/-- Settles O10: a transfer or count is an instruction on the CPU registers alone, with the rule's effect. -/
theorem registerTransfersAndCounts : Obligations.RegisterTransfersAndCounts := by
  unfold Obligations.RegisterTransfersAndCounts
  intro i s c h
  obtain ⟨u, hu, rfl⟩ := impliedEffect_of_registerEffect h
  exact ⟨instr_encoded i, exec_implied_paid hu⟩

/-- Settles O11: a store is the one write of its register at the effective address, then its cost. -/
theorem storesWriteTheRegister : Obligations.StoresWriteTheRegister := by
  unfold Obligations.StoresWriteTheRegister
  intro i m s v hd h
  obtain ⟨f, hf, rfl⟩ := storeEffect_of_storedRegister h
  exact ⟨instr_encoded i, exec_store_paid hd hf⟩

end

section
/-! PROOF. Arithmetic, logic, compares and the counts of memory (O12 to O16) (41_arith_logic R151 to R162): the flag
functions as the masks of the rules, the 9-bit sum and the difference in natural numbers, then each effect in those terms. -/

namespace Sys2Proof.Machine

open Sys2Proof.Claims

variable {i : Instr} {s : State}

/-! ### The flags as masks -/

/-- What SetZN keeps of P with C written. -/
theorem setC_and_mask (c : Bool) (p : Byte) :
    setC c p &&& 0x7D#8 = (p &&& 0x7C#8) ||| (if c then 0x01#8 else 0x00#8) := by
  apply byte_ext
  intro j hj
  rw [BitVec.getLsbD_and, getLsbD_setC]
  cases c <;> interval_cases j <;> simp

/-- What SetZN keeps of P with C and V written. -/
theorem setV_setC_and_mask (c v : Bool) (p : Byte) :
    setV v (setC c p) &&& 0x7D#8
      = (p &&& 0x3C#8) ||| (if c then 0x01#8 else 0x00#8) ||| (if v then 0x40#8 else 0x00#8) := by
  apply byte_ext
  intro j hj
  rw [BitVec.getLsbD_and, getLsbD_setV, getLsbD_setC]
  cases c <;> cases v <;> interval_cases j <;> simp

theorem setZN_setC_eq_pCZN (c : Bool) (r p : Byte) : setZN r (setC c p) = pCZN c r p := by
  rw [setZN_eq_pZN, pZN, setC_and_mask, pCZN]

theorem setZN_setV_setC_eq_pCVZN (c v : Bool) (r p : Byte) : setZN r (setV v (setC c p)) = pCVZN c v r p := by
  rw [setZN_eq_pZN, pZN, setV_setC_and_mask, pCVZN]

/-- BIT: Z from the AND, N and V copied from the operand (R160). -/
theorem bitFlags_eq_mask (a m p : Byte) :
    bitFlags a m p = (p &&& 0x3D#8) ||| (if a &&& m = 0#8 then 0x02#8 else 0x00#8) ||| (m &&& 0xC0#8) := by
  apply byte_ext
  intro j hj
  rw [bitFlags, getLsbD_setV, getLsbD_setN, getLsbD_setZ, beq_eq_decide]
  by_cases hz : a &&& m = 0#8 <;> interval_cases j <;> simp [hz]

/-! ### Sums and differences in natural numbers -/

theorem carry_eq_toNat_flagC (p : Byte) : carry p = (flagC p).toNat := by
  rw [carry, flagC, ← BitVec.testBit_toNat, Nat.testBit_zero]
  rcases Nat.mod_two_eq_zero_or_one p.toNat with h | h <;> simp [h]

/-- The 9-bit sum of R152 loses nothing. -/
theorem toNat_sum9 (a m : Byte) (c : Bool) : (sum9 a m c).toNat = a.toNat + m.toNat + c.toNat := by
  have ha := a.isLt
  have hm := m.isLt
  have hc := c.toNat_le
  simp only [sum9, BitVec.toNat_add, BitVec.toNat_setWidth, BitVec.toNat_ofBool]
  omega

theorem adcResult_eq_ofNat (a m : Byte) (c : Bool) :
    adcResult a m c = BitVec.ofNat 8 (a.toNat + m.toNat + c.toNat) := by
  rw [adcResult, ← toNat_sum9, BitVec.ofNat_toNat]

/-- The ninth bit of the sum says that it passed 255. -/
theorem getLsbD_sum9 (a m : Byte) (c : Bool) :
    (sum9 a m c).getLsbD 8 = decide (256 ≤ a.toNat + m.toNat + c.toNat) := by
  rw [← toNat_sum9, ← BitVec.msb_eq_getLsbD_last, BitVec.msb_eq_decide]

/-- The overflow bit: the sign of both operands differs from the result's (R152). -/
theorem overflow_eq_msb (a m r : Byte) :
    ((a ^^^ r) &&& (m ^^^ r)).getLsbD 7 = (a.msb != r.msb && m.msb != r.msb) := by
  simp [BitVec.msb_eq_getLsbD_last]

--

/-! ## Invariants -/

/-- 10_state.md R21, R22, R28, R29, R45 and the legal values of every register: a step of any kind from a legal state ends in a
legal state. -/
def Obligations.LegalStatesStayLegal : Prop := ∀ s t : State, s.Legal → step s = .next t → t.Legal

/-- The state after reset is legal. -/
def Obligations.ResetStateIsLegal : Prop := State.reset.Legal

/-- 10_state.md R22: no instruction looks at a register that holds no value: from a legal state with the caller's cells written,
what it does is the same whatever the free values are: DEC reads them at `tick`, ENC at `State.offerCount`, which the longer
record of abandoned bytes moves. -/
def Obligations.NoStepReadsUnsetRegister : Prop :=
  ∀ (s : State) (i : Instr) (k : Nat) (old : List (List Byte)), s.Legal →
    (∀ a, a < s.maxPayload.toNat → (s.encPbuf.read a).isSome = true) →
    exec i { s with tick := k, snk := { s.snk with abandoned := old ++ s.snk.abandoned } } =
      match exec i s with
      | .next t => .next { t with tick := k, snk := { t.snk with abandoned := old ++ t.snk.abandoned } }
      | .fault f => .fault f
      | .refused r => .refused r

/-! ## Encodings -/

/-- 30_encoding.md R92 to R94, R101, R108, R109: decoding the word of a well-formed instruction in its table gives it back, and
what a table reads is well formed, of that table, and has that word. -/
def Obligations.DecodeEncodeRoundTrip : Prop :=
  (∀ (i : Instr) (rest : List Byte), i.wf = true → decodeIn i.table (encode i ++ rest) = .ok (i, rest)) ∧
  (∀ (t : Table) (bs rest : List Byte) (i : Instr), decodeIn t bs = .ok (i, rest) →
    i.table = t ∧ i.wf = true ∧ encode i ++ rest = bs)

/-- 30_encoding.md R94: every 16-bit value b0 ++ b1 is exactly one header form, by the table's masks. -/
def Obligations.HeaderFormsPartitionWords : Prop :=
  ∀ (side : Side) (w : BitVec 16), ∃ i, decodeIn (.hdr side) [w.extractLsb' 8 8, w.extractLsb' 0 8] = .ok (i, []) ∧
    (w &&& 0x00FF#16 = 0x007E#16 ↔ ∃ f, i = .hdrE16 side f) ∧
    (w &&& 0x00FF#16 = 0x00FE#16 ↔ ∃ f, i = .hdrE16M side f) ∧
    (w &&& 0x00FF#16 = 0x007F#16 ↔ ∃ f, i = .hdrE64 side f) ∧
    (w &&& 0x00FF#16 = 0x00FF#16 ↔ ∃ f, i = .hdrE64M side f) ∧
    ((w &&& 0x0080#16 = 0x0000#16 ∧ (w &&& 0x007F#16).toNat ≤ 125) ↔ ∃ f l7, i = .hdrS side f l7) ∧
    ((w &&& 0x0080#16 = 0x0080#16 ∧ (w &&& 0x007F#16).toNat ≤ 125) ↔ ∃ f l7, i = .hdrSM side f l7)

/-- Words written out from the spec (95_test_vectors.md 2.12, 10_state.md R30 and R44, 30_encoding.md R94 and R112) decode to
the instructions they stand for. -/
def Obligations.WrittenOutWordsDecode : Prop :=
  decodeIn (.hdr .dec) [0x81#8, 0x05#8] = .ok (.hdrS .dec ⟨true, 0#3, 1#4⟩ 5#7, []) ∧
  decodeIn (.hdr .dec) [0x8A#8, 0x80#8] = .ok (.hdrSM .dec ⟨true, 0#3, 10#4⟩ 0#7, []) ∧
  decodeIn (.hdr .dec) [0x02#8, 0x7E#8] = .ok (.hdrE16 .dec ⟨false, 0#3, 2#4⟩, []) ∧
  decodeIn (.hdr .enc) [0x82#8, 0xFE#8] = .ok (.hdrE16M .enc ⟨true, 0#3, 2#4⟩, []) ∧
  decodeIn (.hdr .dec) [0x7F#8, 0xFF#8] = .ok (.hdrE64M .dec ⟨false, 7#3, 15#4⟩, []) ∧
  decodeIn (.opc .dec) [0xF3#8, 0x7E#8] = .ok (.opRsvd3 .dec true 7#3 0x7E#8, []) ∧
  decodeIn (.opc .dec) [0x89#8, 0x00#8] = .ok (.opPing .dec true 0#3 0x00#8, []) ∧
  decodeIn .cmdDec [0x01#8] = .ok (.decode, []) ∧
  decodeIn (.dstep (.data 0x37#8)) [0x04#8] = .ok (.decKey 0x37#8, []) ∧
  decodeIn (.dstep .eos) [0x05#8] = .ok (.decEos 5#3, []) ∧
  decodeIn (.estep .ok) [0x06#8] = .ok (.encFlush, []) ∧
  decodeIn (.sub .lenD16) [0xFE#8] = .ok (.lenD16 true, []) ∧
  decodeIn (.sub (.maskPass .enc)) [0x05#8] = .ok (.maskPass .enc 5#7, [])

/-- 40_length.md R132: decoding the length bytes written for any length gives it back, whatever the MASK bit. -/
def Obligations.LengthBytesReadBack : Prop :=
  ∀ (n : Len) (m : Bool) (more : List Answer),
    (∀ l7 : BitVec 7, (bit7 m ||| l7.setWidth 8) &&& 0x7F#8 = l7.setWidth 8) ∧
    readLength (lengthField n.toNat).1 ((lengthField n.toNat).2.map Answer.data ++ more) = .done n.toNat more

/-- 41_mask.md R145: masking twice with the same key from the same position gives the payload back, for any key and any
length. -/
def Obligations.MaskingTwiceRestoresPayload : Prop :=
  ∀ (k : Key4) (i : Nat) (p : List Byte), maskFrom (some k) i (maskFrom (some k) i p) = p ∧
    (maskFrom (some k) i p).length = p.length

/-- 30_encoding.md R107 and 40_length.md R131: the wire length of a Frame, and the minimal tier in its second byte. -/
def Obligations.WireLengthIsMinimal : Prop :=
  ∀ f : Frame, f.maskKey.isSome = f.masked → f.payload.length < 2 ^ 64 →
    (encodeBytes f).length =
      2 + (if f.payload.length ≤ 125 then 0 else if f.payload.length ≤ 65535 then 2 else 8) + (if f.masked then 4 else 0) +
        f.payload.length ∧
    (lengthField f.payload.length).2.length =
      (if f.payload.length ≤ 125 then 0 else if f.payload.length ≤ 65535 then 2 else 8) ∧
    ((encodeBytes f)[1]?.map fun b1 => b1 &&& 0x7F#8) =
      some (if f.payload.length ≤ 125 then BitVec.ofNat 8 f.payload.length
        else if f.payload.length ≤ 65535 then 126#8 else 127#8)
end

Your assignment: Every line above from the line with "rule's effect. -/" to the line with "theorem bitFlags_eq_mask (a", inclusive, must be returned exactly; no other line belongs in the reply.

Completed exercise:
/-- Settles O10: a transfer or count is an instruction on the CPU registers alone, with the rule's effect. -/
theorem registerTransfersAndCounts : Obligations.RegisterTransfersAndCounts := by
  unfold Obligations.RegisterTransfersAndCounts
  intro i s c h
  obtain ⟨u, hu, rfl⟩ := impliedEffect_of_registerEffect h
  exact ⟨instr_encoded i, exec_implied_paid hu⟩

/-- Settles O11: a store is the one write of its register at the effective address, then its cost. -/
theorem storesWriteTheRegister : Obligations.StoresWriteTheRegister := by
  unfold Obligations.StoresWriteTheRegister
  intro i m s v hd h
  obtain ⟨f, hf, rfl⟩ := storeEffect_of_storedRegister h
  exact ⟨instr_encoded i, exec_store_paid hd hf⟩

end

section
/-! PROOF. Arithmetic, logic, compares and the counts of memory (O12 to O16) (41_arith_logic R151 to R162): the flag
functions as the masks of the rules, the 9-bit sum and the difference in natural numbers, then each effect in those terms. -/

namespace Sys2Proof.Machine

open Sys2Proof.Claims

variable {i : Instr} {s : State}

/-! ### The flags as masks -/

/-- What SetZN keeps of P with C written. -/
theorem setC_and_mask (c : Bool) (p : Byte) :
    setC c p &&& 0x7D#8 = (p &&& 0x7C#8) ||| (if c then 0x01#8 else 0x00#8) := by
  apply byte_ext
  intro j hj
  rw [BitVec.getLsbD_and, getLsbD_setC]
  cases c <;> interval_cases j <;> simp

/-- What SetZN keeps of P with C and V written. -/
theorem setV_setC_and_mask (c v : Bool) (p : Byte) :
    setV v (setC c p) &&& 0x7D#8
      = (p &&& 0x3C#8) ||| (if c then 0x01#8 else 0x00#8) ||| (if v then 0x40#8 else 0x00#8) := by
  apply byte_ext
  intro j hj
  rw [BitVec.getLsbD_and, getLsbD_setV, getLsbD_setC]
  cases c <;> cases v <;> interval_cases j <;> simp

theorem setZN_setC_eq_pCZN (c : Bool) (r p : Byte) : setZN r (setC c p) = pCZN c r p := by
  rw [setZN_eq_pZN, pZN, setC_and_mask, pCZN]

theorem setZN_setV_setC_eq_pCVZN (c v : Bool) (r p : Byte) : setZN r (setV v (setC c p)) = pCVZN c v r p := by
  rw [setZN_eq_pZN, pZN, setV_setC_and_mask, pCVZN]

/-- BIT: Z from the AND, N and V copied from the operand (R160). -/
theorem bitFlags_eq_mask (a m p : Byte) :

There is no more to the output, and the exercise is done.